Illumina sequencing technology is based around sequencing by synthesis. What this means is that instead of sequencing the entirety of one sequence before moving on to another, all of the sequences in a run are sequenced simultaneously. Sequencing progresses by running a chemistry cycle which adds a tagged base to the end of each sequence cluster (which generates a single output sequence), followed by an imaging step where the newly added base is read.
It is commonly observed that as the number of sequencing cycles performed is increased the average quality of the base calls, as reported by the Phred Scores produced by the sequencer falls. The rate at which this fall happens will vary according to the type of sequencer used, the version of the sequencing chemistry and the nature of the library being sequenced.

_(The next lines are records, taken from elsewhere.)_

-- ==== Sys2Proof/Certificates/Slice0/Obligations.lean ====
section
/-! DEFINITION. The statements for the provers. Each docstring names the rule of spec/ it formalises. -/

open Sys2Proof Sys2Proof.Machine

/-! ## Encoding -/

/-- The worked encodings of spec/30_encoding.md R113: six words and three illegal ones. -/
def Obligations.WorkedEncodingsDecode : Prop :=
  (encode .encrypt256Cbc = 0x00000B58 ∧ decode 0x00000B58 = .ok .encrypt256Cbc) ∧
  (encode .decrypt128Ecb = 0x00000559 ∧ decode 0x00000559 = .ok .decrypt128Ecb) ∧
  (encode .expand192 = 0x00000220 ∧ decode 0x00000220 = .ok .expand192) ∧
  (encode (.addRoundKey 10) = 0x000A0036 ∧ decode 0x000A0036 = .ok (.addRoundKey 10)) ∧
  (encode (.ldBlk 3) = 0x00030042 ∧ decode 0x00030042 = .ok (.ldBlk 3)) ∧
  (encode (.gfmul 0x57 0x83) = 0x57830010 ∧ decode 0x57830010 = .ok (.gfmul 0x57 0x83)) ∧
  (∃ e, decode 0x00000058 = .error e) ∧ (∃ e, decode 0x00000D58 = .error e) ∧ ∃ e, decode 0x00000037 = .error e

/-- Every well-formed command is what its word decodes to (spec/30_encoding.md sections 2 and 3). -/
def Obligations.DecodeOfEncodeIsIdentity : Prop :=
  ∀ i : Instr, i.wf = true → decode (encode i) = .ok i

/-- Every legal word is the word of the command it decodes to, and that command is well-formed
(spec/30_encoding.md sections 2 and 3): no legal word has a second spelling. -/
def Obligations.LegalWordIsItsCommandsWord : Prop :=
  ∀ (v : Word) (i : Instr), decode v = .ok i → encode i = v ∧ i.wf = true

/-- Decoding by fields and decoding by the 35 match and mask rows agree (spec/30_encoding.md R110): a word is legal
exactly when a row selects it, the row is the row of the command it decodes to, and at most one row selects it. -/
def Obligations.FieldDecoderAgreesWithOpcodeRows : Prop :=
  ∀ v : Word,
    ((∃ i, decode v = .ok i) ↔ ∃ j ∈ tableRows, selectsRow v j = true) ∧
    (∀ i, decode v = .ok i → selectsRow v i = true) ∧
    ∀ j ∈ tableRows, ∀ k ∈ tableRows, selectsRow v j = true → selectsRow v k = true → j = k

/-! ## Steps, launch, completion -/

/-- When a launched command is to complete and its word decodes to i, the step is exec of i
(spec/30_encoding.md R101, spec/44_mode_controller.md R244). -/
def Obligations.StepRunsDecodedInstruction : Prop :=
  ∀ (s : State) (i : Instr), s.seq = .running 0 → decode s.lastcmd = .ok i → step s = exec i s

/-- A write of a legal word to CMD while idle launches it, and the command then runs on the state as it was at the
write (spec/30_encoding.md R101). The number of host operations served in between is the model's input `delays`
(log 3). -/
def Obligations.CommandWriteLaunchesAndRuns : Prop :=
  ∀ (s : State) (v : Word) (i : Instr) (rest : List HostOp),
    s.seq = .idle → s.busy = false → s.pending = .write 0x000000 4 v :: rest → decode v = .ok i →
    ∃ t, step s = .next t ∧ t.lastcmd = v ∧ t.busy = true ∧ t.done = false ∧ t.errcode = 0 ∧
      t.seq = .running (s.delays.headD 0) ∧ t.delays = s.delays.tail ∧
      t.pending = rest ∧ t.answers = .ok :: s.answers ∧ OnlyFlags s { t with pending := s.pending, answers := s.answers, delays := s.delays } ∧
      (s.delays.headD 0 = 0 → step t = exec i t)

This degradation in base call quality is most often observed in a plot of Phred scores vs chemistry cycle. This plot is produced internally in the illumina sequencing software but is also trivially reproduced by many of the common QC packages.
This loss of quality is really an expected side effect of the way the illumina platform works. In the Illumina sequencing system you do not sequence a single molecule, but rather an ensemble of identical molecules called a cluster. Clusters are necessary in order to generate enough signal to be seen by the imaging system but they also introduce the possibility of generating mixed signals.

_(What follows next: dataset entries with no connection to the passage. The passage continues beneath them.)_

section
variable (x : Variant) (y : Mode) (k : List Byte) (iv : Block)

theorem enc_length (m : List Byte) : (enc m x y k iv).length = 16 * (m.length / 16 + 1) := by
  have hblocks : (split (pad m)).length = m.length / 16 + 1 := by rw [split_length, pad_length]; omega
  cases y <;> simp [enc, merge_length, hblocks]

theorem decPadded_length (c : List Byte) : (decPadded c x y k iv).length = 16 * (c.length / 16) := by
  cases y <;> simp [decPadded, merge_length]

theorem dec_length_le {c r : List Byte} (h : dec c x y k iv = some r) : r.length ≤ c.length := by
  obtain ⟨p, -, -, hb⟩ := eq_append_replicate_of_unpad h
  have hlen := congrArg List.length hb
  rw [decPadded_length, List.length_append] at hlen
  omega

end

@[simp] theorem message_length (s : State) : s.message.length = s.len.toNat := Memory.readBytes_length ..

theorem keyBytes_length (s : State) (x : Variant) : (s.keyBytes x).length = keyLen x := by
  rw [State.keyBytes, List.length_take, Vector.length_toList]
  cases x <;> rfl

/-! ## Everything a command can do -/

/-- What a command can do to the state before its flags are set: the updates the rules of spec/40 to spec/45 name. -/
inductive CommandEffect (s : State) : State → Prop
  | none : CommandEffect s s
  | st (m : Mat) : CommandEffect s (s.setSt m)
  | chain (b : Block) : CommandEffect s (s.setChain b)
  | gfr (g : Byte) : CommandEffect s { s with gfr := g }
  | consumeKey : CommandEffect s s.consumeKey
  | expand (x : Variant) (k : List Byte) (w : Schedule) (hk : k.length = keyLen x) (hw : w = schedule x k) :
    CommandEffect s (s.setSchedule x w).consumeKey
  | pad (hlen : s.len.toNat < s.maxLen) : CommandEffect s
    { s with
      inBuf := Memory.writeBytes s.inBuf s.len.toNat (padBytes s.len.toNat),
      len := BitVec.ofNat 32 (s.len.toNat + padCount s.len.toNat) }
  | cut (n : Nat) (hn : n ≤ s.outlen.toNat) : CommandEffect s (s.cutResult n)
  | store (n : Nat) (b : Block) (hn : 16 * n + 16 ≤ s.maxLen) : CommandEffect s
    { s with
      outBuf := Memory.writeBlock s.outBuf (16 * n) b,
      outlen := if s.outlen.toNat < 16 * n + 16 then BitVec.ofNat 32 (16 * n + 16) else s.outlen }
  | noResult : CommandEffect s s.noResult
  | messageFailed : CommandEffect s s.noResult.wipeSecrets
  | message (r : List Byte) (hr : r.length ≤ s.maxLen) : CommandEffect s (s.setResult r).wipeSecrets
  | cleared : CommandEffect s s.cleared

/-- An outcome is the completion of a command from s, without an error or with one of spec/60_exceptions.md R261. -/
def Completes (s : State) (o : Host.Outcome State Fault Refusal) : Prop :=
  ∃ u code, o = .next (completeFlags u code) ∧ CommandEffect s u ∧ (code = 0 ∨ ∃ e, code = errorCode e)

section
variable {s u : State} {o : Host.Outcome State Fault Refusal}

theorem CommandEffect.completes (h : CommandEffect s u) (ho : o = .next (completeFlags u 0)) : Completes s o :=
  ⟨u, 0, ho, h, .inl rfl⟩

theorem CommandEffect.raises (h : CommandEffect s u) {e : CmdError} (ho : o = .next (completeFlags u (errorCode e))) :
    Completes s o :=
  ⟨u, _, ho, h, .inr ⟨e, rfl⟩⟩

end

section
variable (s : State)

When you run a chemistry cycle the assumption is that every molecule on the flowcell is extended by one base, but this isn’t actually true. Although most molecules will be extended a very small proportion will escape and will remain on the previous base. The means that after a few cycles of chemistry the signal coming from a cluster will actually be a mix of signals from the current base, but also some signal from the previous few bases. Illumina have a system in place to try to detect this effect, called phasing, and correct for it, but this correction can never be perfect so as more cycles of sequencing are performed the signal from a cluster becomes more mixed and the ability to determine the correct base call diminishes, eventually to the point that the true signal is effectively lost.
Mitigation and Prevention
There isn’t really any work round for this. The illumina base calling software already has code in place to try to correct for this effect, and improvements in the sequencing chemistry have aimed to increase the fidelity of the extensions, but further progress will need to come from illumina themselves.
This effect can easily be detected with the FastQC per base quality plot.